end Sys2Proof.Machine

/-! PROOFS. The family of register loads and arithmetic (spec/42_alu.md): the two ways such an instruction ends, the
numbers of its results and flags, and what each instruction leaves. -/

namespace Sys2Proof.Machine

/-! ### The two ways an instruction of this family ends (R20, R21) -/

theorem Ensures.imp {r : Result} {P Q : State → Prop} (h : Ensures r P) (hPQ : ∀ t, P t → Q t) : Ensures r Q := by
  obtain ⟨t, ht, hP⟩ := h
  exact ⟨t, ht, hPQ t hP⟩

section
variable (s : State)

theorem frame_writeV {may : Part → Prop} {r : Reg} (hr : may (.v r)) (b : Byte) : Frame may s (s.writeV r b) := by
  intro p hp
  cases p with
  | v q =>
    have hq : q ≠ r := fun e => hp (e ▸ hr)
    exact (s.readV_writeV r q b).trans (if_neg hq)
  | _ => simp [Part.same]

theorem frame_writeFlag {may : Part → Prop} (hf : may (.v .vf)) (flag : Bool) : Frame may s (s.writeFlag flag) :=
  frame_writeV s hf _

/-- Without a flag, Vx alone is written (R104 to R109, R115). -/
theorem ensures_aluPlain (x : Reg) (r : Byte) :
    Ensures (aluPlain s x r) fun t => t.readV x = r ∧ t.pc = s.pc + 2 ∧ Frame (fun p => p = .v x) s t :=
  ensures_next.mpr ⟨by simp, by simp, Frame.trans (frame_writeV s (by rfl) r) (frame_advance _ 2)⟩

/-- The flag is written after Vx, so it is what VF holds in the end even where x is F (R21). -/
theorem ensures_aluFlag (x : Reg) (r : Byte) (flag : Bool) :
    Ensures (aluFlag s x r flag 2) fun t => (x ≠ .vf → t.readV x = r) ∧ t.readV .vf = (if flag then 1 else 0) ∧
      t.pc = s.pc + 2 ∧ Frame (fun p => p = .v x ∨ p = .v .vf) s t := by
  refine ensures_next.mpr ⟨fun hx => by simp [hx], by simp, by simp, ?_⟩
  exact Frame.trans (frame_writeV s (.inl rfl) r)
    (Frame.trans (frame_writeFlag _ (.inr rfl) flag) (frame_advance _ 2))

end

/-! ### Results and flags as numbers (R37) -/

section
variable (a b : Byte)

theorem toNat_sub_int : ((a - b).toNat : Int) = (a.toNat - b.toNat : Int) % 256 := by
  rw [BitVec.toNat_sub]
  omega

theorem toNat_ushiftRight_one : (a >>> 1).toNat = a.toNat / 2 := by
  rw [BitVec.toNat_ushiftRight, Nat.shiftRight_eq_div_pow, pow_one]

theorem toNat_shiftLeft_one : (a <<< 1).toNat = 2 * a.toNat % 256 := by
  rw [BitVec.toNat_shiftLeft, Nat.shiftLeft_eq, pow_one, Nat.mul_comm]

theorem toNat_flagByte (flag : Bool) : (if flag then (1 : Byte) else 0).toNat = flag.toNat := by
  cases flag <;> rfl

theorem toNat_shiftedOutRight : (shiftedOutRight a).toNat = a.toNat % 2 := by
  rw [shiftedOutRight, BitVec.getLsbD, Nat.toNat_testBit, pow_zero, Nat.div_one]

/-- Bit 7 is the top bit of a byte, so nothing stands above it. -/
theorem toNat_shiftedOutLeft : (shiftedOutLeft a).toNat = a.toNat / 128 := by
  rw [shiftedOutLeft, BitVec.getLsbD, Nat.toNat_testBit]
  omega

end

/-! ### Flag-setting arithmetic (R110 to R114) -/

/-- Settles O13: the flag is the carry of the exact sum. -/
theorem addSetsCarry : Obligations.AddSetsCarry := by
  refine ⟨matchDecodes_row 14 (by decide), fun x y s => ?_⟩
  refine (ensures_aluFlag s x _ (carryOut (s.readV x) (s.readV y))).imp fun t ⟨hres, hflag, hrest⟩ => ?_
  exact ⟨fun hx => by rw [hres hx, BitVec.toNat_add], by simpa [carryOut] using hflag, hrest⟩

/-- A difference with its flag, whichever of the operands is Vx. -/
theorem ensures_aluFlag_sub (s : State) (x : Reg) (a b : Byte) :
    Ensures (aluFlag s x (a - b) (strictlyGreater a b) 2) fun t =>
      (x ≠ .vf → ((t.readV x).toNat : Int) = (a.toNat - b.toNat : Int) % 256) ∧
      t.readV .vf = (if b.toNat < a.toNat then 1 else 0) ∧ t.pc = s.pc + 2 ∧
      Frame (fun p => p = .v x ∨ p = .v .vf) s t := by
  refine (ensures_aluFlag s x _ _).imp fun t ⟨hres, hflag, hrest⟩ => ?_
  exact ⟨fun hx => by rw [hres hx, toNat_sub_int], by simpa [strictlyGreater] using hflag, hrest⟩

/-- Settles O14: SUB and SUBN take the same difference, with Vx and Vy in either order. -/
theorem subtractionsSetNoBorrow : Obligations.SubtractionsSetNoBorrow :=
  ⟨matchDecodes_row 15 (by decide), matchDecodes_row 17 (by decide), fun x y s =>
    ⟨ensures_aluFlag_sub s x (s.readV x) (s.readV y), ensures_aluFlag_sub s x (s.readV y) (s.readV x)⟩⟩

/-- Settles O15: the flag is bit 0 or bit 7 of the old Vx, and SHR_PC_ADVANCE is 2. -/
theorem shiftsSetTheBitShiftedOut : Obligations.ShiftsSetTheBitShiftedOut := by
  refine ⟨matchDecodes_row 16 (by decide), matchDecodes_row 18 (by decide), fun x y s => ⟨?_, ?_⟩⟩
  · refine (ensures_aluFlag s x _ (shiftedOutRight (s.readV x))).imp fun t ⟨hres, hflag, hrest⟩ => ?_
    exact ⟨fun hx => by rw [hres hx, toNat_ushiftRight_one],
      by rw [hflag, toNat_flagByte, toNat_shiftedOutRight], hrest⟩
  · refine (ensures_aluFlag s x _ (shiftedOutLeft (s.readV x))).imp fun t ⟨hres, hflag, hrest⟩ => ?_
    exact ⟨fun hx => by rw [hres hx, toNat_shiftLeft_one],
      by rw [hflag, toNat_flagByte, toNat_shiftedOutLeft], hrest⟩

/-! ### Loads, logic and RND (R104 to R109, R115) -/

/-- Settles O12: each instruction is `aluPlain` of its result. -/
theorem plainLoadsAndLogic : Obligations.PlainLoadsAndLogic := by
  refine ⟨matchDecodes_row 8 (by decide), matchDecodes_row 9 (by decide), matchDecodes_row 10 (by decide),
    matchDecodes_row 11 (by decide), matchDecodes_row 12 (by decide), matchDecodes_row 13 (by decide),
    fun x y kk s => ?_⟩
  have hadd : Ensures (exec (.addKk x kk) s) fun t => (t.readV x).toNat = ((s.readV x).toNat + kk.toNat) % 256 ∧
      t.pc = s.pc + 2 ∧ Frame (fun p => p = .v x) s t :=
    (ensures_aluPlain s x _).imp fun t ⟨hres, hrest⟩ => ⟨by rw [hres, BitVec.toNat_add], hrest⟩
  exact ⟨ensures_aluPlain s x _, hadd, ensures_aluPlain s x _, ensures_aluPlain s x _, ensures_aluPlain s x _,
    ensures_aluPlain s x _⟩

/-- Settles O16: the result is the input under the mask, and a supplied byte is first in the supply. -/
theorem rndMasksTheStepInput : Obligations.RndMasksTheStepInput :=
  ⟨matchDecodes_row 22 (by decide), fun x _ s => ⟨ensures_aluPlain s x _, fun _ => rfl⟩⟩

end Sys2Proof.Machine

/-! PROOFS. The family of the index register and memory (spec/43_index_memory.md): the loads of I, the digits of Vx, and
the transfers between V0..Vx and memory, with their faults, frames and round trip. -/

namespace Sys2Proof.Machine

/-! ### Frames of the writes of I, of memory and of V0..Vx -/

section
variable {may : Part → Prop} (s : State)

theorem frame_setI (hi : may .index) (w : Word) : Frame may s (s.setI w) := by
  intro p hp
  cases p with
  | index => exact absurd hi hp
  | _ => simp [Part.same]

theorem frame_setI_advance (hi : may .index) (w : Word) (k : Nat) : Frame may s ((s.setI w).advance k) :=
  (frame_setI s hi w).trans (frame_advance _ k)

/-- The end of Fx55 and Fx65 writes I alone, beside pc (R122, R123). -/
theorem frame_pastRegs (hi : may .index) (x : Reg) : Frame may s (s.pastRegs x) := frame_setI_advance s hi _ 2
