-- ==== Sys2Proof/Config.lean ====
section
/-! DEFINITION. What the spec leaves to the implementation (00_scope.md R6, 92_eei_decisions.md "Parameters
left open"): the input port width, the overflow policy, and the two NaN mappings, which are free values.
`LAT` is no parameter of the model: no rule of behaviour depends on it (R135, log entry 11). -/

namespace Sys2Proof.Config

/-- `W_IN`, the width of each multi-bit ENC_ARBID input port (R6, 92 D2; log entry 9). -/
abbrev wIn : Nat := 16

/-- What ENC_F32 does with a finite float that binary32 cannot hold (92 D13). -/
inductive OverflowPolicy where
  /-- RANGE_ERROR with field VALUE: the spec's own value. -/
  | rangeError
  /-- Signed infinity, the alternative D13 names. -/
  | infinity
  deriving DecidableEq, Repr

/-- `F32_OVERFLOW` (92 D13; log entry 10). -/
def f32Overflow : OverflowPolicy := .rangeError

/-- `NAN_NARROW`, the free part (R87): the sign bit and the fraction less 1 of the binary32 NaN that a binary64
NaN narrows to. A binary32 fraction of a NaN is 1 to 2^23 - 1, so every binary32 NaN is possible and nothing
else is. No body: no proof can see a value of it (log entry 5; safe). -/
opaque nanNarrow : F64 → BitVec 1 × Fin (2 ^ 23 - 2 + 1)

/-- `NAN_WIDEN`, the free part (R89): the sign bit and the fraction less 1 of the binary64 NaN that a binary32
NaN widens to. No body (log entry 6; safe). -/
opaque nanWiden : F32 → BitVec 1 × Fin (2 ^ 52 - 2 + 1)

end Sys2Proof.Config
end

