-- ==== Sys2Proof/Safety.lean ====
section
/-! DEFINITION. The terms in which claims are made: the response of a command (10_state.md R15), a legal response
register (R14, R102), what an edge accepts and takes (R12), the log of a run (20_memory.md R35), and the number a
float pattern stands for (42_value.md R80, R81). -/

namespace Sys2Proof.Machine

/-- `exec` of R15: the response to a command, by the command alone. A wire object is no command. -/
def respond : Instr → Option Response
  | .encArbid p f d s g => some (encArbid p f d s g)
  | .decArbid id => some (decArbid id)
  | .encRdreq reg => some (encRdreq reg)
  | .encWrreq reg v => some (encWrreq reg v)
  | .decRdrsp pl len => some (decRdrsp pl len)
  | .encF32 d => some (encF32 d)
  | .encU32 u => some (encU32 u)
  | .decF32 v => some (decF32 v)
  | .decU32 v => some (decU32 v)
  | .illegal0 => some illegalOp
  | .illegalA => some illegalOp
  | .illegalB => some illegalOp
  | .illegalC => some illegalOp
  | .illegalD => some illegalOp
  | .illegalE => some illegalOp
  | .illegalF => some illegalOp
  | .arbid _ _ _ _ _ => none
  | .readReq _ => none
  | .writeReq _ _ => none
  | .readRspF32 _ _ _ _ => none
  | .readRspU32 _ _ _ _ => none
  | .valueField _ => none

/-- Every result field (all fields of R13 but status and info) is zero. -/
def Rsp.resultsZero (r : Rsp) : Bool :=
  r.id == 0 && r.protno == 0 && r.flag == 0 && r.dest == 0 && r.src == 0 && r.group == 0 &&
    r.pl == .zero && r.tag == 0 && r.raw == .zero && r.fval == 0 && r.uval == 0

/-- What R14 and R102 say of every response: an error has no result; info is a field code that is raised (0, 2, 3, 4
or 5; never FLAG, 6 or 7) with RANGE_ERROR and 0 with every other status. -/
def Rsp.legal (r : Rsp) : Bool :=
  (r.status == 0 || r.resultsZero) &&
    (if r.status == 1 then r.info == 0 || r.info == 2 || r.info == 3 || r.info == 4 || r.info == 5
     else r.info == 0)

/-- The response held, if one is held, is legal. -/
def State.legal (s : State) : Bool := !s.rspValid || s.rsp.legal

/-- The next step is a clock edge. -/
def State.atEdge (s : State) : Bool := decide (nextEvent s = .clock)

/-- The next step is a clock edge with `rst = 1`. -/
def State.resetNext (s : State) : Bool := s.atEdge && s.inp.rst

/-- The command that the next step accepts (R12). -/
def State.acceptedNext (s : State) : Option Instr :=
  if s.atEdge && !s.inp.rst && s.accept then some (decodeCommand s.inp.cmd) else none

/-- The response that the user takes in the next step (R12). -/
def State.takenNext (s : State) : Option Rsp :=
  if s.atEdge && !s.inp.rst && s.take then some s.rsp else none

/-- The response held and not yet taken, as a list of at most one. -/
def State.pending (s : State) : List Rsp := if s.rspValid then [s.rsp] else []

/-- What a run did: the responses taken and the commands accepted, each oldest first, whether it had a reset edge, and
the state it reached. -/
structure RunLog where
  taken : List Rsp
  accepted : List Instr
  sawReset : Bool
  last : State

/-- The log of `n` steps. -/
def runLog : Nat → State → RunLog
  | 0, s => ⟨[], [], false, s⟩
  | n + 1, s =>
    match step s with
    | .next t =>
      let l := runLog n t
      ⟨s.takenNext.toList ++ l.taken, s.acceptedNext.toList ++ l.accepted, s.resetNext || l.sawReset, l.last⟩
    | _ => ⟨[], [], false, s⟩

/-- The signals of the response to an accepted command. -/
def responseSignals (i : Instr) : Option Rsp := (respond i).map Response.signals

/-- A binary32 number: neither infinity nor NaN (R80). -/
def finite32 (w : F32) : Bool := decide (exp32 w < 255)

/-- A binary64 number: neither infinity nor NaN (R81). -/
def finite64 (d : F64) : Bool := decide (exp64 d < 2047)

/-- `(-1)^s`. -/
def signFactor (s : BitVec 1) : Int := if s = 1 then -1 else 1

/-- The value of a finite binary32 pattern (R80) in units of 2^-1074, so that it is an integer:
`f * 2^-149` is `f * 2^925` units, `(2^23 + f) * 2^(e - 150)` is `(2^23 + f) * 2^(e + 924)` units. -/
def units32 (w : F32) : Int :=
  signFactor (sign32 w) *
    ((if exp32 w = 0 then frac32 w * 2 ^ 925 else (2 ^ 23 + frac32 w) * 2 ^ (exp32 w + 924) : Nat) : Int)

/-- The value of a finite binary64 pattern (R81) in units of 2^-1074: `F` units, or `(2^52 + F) * 2^(E - 1)`. -/
def units64 (d : F64) : Int :=
  signFactor (sign64 d) *
    ((if exp64 d = 0 then frac64 d else (2 ^ 52 + frac64 d) * 2 ^ (exp64 d - 1) : Nat) : Int)

/-- The binary64 pattern without its sign bit, as a number. -/
def magnitude64 (d : F64) : Nat := d.toNat % 2 ^ 63

end Sys2Proof.Machine
end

GOAL OF THE EXERCISE →
Working from the material above, retype exactly the lines from the one with "Nat.toNat_testBit, pow_zero, Nat.div_one]" through the one with "SHR_PC_ADVANCE is 2. -/", both included, and only those lines.

YOUR SOLUTION →
  rw [shiftedOutRight, BitVec.getLsbD, Nat.toNat_testBit, pow_zero, Nat.div_one]

/-- Bit 7 is the top bit of a byte, so nothing stands above it. -/
theorem toNat_shiftedOutLeft : (shiftedOutLeft a).toNat = a.toNat / 128 := by
  rw [shiftedOutLeft, BitVec.getLsbD, Nat.toNat_testBit]
  omega

end

/-! ### Flag-setting arithmetic (R110 to R114) -/

/-- Settles O13: the flag is the carry of the exact sum. -/
theorem addSetsCarry : Obligations.AddSetsCarry := by
  refine ⟨matchDecodes_row 14 (by decide), fun x y s => ?_⟩
  refine (ensures_aluFlag s x _ (carryOut (s.readV x) (s.readV y))).imp fun t ⟨hres, hflag, hrest⟩ => ?_
  exact ⟨fun hx => by rw [hres hx, BitVec.toNat_add], by simpa [carryOut] using hflag, hrest⟩

/-- A difference with its flag, whichever of the operands is Vx. -/
theorem ensures_aluFlag_sub (s : State) (x : Reg) (a b : Byte) :
    Ensures (aluFlag s x (a - b) (strictlyGreater a b) 2) fun t =>
      (x ≠ .vf → ((t.readV x).toNat : Int) = (a.toNat - b.toNat : Int) % 256) ∧
      t.readV .vf = (if b.toNat < a.toNat then 1 else 0) ∧ t.pc = s.pc + 2 ∧
      Frame (fun p => p = .v x ∨ p = .v .vf) s t := by
  refine (ensures_aluFlag s x _ _).imp fun t ⟨hres, hflag, hrest⟩ => ?_
  exact ⟨fun hx => by rw [hres hx, toNat_sub_int], by simpa [strictlyGreater] using hflag, hrest⟩

/-- Settles O14: SUB and SUBN take the same difference, with Vx and Vy in either order. -/
theorem subtractionsSetNoBorrow : Obligations.SubtractionsSetNoBorrow :=
  ⟨matchDecodes_row 15 (by decide), matchDecodes_row 17 (by decide), fun x y s =>
    ⟨ensures_aluFlag_sub s x (s.readV x) (s.readV y), ensures_aluFlag_sub s x (s.readV y) (s.readV x)⟩⟩

/-- Settles O15: the flag is bit 0 or bit 7 of the old Vx, and SHR_PC_ADVANCE is 2. -/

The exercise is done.